● Brief: Among the lines below, take the one holding "let th := (s.thread t).writeG d x", the one holding "def sizeBytes : MSize", and all lines between them. Set them down exactly.

● The data:

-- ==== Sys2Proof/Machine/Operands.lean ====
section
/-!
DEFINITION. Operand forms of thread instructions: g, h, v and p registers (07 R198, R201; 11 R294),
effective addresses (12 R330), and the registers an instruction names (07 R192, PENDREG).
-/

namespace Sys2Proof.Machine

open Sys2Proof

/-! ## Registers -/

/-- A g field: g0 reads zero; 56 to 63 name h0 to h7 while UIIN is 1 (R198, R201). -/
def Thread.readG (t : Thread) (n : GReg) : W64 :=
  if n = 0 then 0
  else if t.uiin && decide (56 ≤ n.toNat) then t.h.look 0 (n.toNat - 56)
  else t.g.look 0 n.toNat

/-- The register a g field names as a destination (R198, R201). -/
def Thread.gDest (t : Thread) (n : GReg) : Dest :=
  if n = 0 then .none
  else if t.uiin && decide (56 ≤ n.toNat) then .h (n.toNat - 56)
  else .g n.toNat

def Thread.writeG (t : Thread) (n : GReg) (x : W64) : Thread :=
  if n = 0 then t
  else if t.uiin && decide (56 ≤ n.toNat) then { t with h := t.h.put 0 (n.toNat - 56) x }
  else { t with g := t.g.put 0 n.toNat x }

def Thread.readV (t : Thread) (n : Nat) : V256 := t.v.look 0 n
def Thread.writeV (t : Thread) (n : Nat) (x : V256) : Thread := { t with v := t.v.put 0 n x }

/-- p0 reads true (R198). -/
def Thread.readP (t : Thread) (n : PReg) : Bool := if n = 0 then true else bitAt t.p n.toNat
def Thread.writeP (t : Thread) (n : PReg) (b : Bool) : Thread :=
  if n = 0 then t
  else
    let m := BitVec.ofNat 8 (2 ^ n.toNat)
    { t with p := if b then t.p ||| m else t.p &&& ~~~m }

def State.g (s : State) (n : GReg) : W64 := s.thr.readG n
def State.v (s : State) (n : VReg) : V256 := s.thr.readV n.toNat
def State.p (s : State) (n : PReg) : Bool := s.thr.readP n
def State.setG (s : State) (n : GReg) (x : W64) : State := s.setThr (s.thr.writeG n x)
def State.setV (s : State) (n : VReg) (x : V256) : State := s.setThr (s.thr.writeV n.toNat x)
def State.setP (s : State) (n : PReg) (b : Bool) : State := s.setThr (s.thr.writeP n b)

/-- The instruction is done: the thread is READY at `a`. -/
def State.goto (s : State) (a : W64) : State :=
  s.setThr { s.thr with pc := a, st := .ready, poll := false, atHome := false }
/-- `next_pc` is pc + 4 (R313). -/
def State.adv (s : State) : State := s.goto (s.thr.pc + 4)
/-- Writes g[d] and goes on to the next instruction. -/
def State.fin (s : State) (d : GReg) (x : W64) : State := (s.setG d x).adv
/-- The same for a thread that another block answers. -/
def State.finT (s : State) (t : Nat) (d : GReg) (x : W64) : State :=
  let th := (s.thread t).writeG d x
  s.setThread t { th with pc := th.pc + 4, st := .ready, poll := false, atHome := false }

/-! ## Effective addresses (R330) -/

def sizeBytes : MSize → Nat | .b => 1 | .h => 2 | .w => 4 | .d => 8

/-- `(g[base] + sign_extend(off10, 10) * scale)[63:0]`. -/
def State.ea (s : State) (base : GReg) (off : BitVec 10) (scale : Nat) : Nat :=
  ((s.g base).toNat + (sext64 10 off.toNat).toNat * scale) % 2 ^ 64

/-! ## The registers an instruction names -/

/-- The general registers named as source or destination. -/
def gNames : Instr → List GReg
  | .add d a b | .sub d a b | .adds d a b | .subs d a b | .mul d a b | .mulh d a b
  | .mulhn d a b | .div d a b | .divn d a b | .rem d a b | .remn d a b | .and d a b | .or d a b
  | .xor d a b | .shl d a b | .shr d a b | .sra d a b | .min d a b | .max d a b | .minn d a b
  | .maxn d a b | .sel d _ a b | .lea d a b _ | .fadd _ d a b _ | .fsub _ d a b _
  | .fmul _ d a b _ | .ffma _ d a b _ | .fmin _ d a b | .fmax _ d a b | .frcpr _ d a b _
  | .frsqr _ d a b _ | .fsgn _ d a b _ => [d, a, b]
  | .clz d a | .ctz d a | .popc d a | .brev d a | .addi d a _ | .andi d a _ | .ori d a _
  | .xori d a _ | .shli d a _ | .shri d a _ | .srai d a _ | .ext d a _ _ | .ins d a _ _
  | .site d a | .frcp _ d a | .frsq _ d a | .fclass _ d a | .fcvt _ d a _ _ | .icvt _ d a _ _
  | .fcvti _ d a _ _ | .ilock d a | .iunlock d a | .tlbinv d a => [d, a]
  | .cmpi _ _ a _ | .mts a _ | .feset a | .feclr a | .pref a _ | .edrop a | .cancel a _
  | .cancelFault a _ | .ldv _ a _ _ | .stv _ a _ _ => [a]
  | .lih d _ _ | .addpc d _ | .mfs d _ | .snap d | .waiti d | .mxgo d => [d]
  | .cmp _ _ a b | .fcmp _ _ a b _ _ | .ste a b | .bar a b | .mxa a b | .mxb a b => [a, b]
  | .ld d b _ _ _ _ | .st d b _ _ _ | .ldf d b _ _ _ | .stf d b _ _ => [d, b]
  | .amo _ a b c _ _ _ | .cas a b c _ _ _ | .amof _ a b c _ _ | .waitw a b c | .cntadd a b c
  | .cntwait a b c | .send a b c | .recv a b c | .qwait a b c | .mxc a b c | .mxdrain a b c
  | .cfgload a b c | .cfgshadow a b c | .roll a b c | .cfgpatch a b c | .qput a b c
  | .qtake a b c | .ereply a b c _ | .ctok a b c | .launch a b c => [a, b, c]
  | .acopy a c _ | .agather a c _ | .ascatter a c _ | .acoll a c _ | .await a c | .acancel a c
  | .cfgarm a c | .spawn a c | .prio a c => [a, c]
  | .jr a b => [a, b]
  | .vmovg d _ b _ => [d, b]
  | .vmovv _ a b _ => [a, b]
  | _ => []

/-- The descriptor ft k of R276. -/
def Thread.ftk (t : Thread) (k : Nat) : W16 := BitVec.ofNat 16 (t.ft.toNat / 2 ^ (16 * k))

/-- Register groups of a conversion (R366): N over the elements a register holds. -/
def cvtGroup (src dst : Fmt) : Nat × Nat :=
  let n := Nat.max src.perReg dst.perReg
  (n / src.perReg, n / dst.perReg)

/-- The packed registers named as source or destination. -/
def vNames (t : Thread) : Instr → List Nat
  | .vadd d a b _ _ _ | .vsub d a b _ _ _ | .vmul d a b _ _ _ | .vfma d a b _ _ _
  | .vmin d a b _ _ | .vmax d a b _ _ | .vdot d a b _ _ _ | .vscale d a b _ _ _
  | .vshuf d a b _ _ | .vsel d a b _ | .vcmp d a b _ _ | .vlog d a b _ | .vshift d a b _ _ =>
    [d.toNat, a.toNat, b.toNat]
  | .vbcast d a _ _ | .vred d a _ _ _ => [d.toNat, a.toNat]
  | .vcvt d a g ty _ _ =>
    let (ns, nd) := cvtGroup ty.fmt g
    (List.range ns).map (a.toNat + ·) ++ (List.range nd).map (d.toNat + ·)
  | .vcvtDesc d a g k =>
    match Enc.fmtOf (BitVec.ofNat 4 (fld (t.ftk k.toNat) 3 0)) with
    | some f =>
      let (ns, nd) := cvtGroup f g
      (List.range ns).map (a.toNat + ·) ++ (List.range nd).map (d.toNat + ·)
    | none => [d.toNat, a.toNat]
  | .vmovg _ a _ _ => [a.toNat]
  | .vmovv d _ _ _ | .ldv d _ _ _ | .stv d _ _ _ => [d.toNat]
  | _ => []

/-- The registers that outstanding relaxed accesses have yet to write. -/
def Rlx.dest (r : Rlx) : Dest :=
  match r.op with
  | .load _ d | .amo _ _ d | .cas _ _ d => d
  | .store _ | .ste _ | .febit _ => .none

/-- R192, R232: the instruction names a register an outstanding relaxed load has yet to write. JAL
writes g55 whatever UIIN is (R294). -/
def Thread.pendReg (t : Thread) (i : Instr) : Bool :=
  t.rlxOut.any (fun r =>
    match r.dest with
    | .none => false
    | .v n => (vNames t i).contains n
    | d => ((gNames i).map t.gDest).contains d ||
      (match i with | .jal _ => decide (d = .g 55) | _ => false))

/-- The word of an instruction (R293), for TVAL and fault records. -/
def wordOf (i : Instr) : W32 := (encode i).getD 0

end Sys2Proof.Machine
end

...

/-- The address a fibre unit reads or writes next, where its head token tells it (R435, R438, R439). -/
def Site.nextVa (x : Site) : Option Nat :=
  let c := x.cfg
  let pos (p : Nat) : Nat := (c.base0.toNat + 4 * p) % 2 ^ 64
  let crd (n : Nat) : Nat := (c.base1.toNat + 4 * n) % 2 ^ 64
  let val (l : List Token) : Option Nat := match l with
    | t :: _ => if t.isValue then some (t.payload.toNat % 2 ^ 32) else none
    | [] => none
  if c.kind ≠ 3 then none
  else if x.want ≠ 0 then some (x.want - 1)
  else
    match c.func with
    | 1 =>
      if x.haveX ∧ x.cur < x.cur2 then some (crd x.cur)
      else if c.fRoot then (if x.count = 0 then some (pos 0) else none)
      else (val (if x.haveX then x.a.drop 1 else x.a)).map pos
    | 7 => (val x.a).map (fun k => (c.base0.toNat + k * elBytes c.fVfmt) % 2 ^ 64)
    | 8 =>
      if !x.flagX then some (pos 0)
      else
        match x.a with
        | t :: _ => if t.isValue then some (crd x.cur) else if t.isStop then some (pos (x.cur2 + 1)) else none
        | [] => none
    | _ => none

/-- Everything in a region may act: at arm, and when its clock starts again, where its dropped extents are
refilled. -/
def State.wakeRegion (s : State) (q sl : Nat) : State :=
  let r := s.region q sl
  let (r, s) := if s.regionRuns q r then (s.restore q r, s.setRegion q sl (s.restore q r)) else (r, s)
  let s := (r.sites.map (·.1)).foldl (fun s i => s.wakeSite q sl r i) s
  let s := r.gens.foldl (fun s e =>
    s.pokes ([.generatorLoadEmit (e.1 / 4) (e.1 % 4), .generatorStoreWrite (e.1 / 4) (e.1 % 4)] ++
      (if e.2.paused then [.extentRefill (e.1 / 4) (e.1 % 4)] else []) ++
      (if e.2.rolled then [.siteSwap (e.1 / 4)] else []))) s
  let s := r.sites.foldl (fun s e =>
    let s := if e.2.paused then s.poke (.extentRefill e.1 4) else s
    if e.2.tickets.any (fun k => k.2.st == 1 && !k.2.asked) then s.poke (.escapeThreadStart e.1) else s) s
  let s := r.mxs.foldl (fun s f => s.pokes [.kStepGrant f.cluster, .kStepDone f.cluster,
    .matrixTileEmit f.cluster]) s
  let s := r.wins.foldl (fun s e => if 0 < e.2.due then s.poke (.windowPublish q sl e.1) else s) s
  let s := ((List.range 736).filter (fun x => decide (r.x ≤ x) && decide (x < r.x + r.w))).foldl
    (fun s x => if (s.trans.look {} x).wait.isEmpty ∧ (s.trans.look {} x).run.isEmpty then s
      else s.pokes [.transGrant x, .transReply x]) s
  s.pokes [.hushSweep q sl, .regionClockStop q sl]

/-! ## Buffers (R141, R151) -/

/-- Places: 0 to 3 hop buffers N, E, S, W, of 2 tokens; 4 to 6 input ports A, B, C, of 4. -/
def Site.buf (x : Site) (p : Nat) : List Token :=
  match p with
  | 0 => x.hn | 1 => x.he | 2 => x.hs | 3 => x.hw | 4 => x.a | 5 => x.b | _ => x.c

● Response to the exercise:
  let th := (s.thread t).writeG d x
  s.setThread t { th with pc := th.pc + 4, st := .ready, poll := false, atHome := false }

/-! ## Effective addresses (R330) -/

def sizeBytes : MSize → Nat | .b => 1 | .h => 2 | .w => 4 | .d => 8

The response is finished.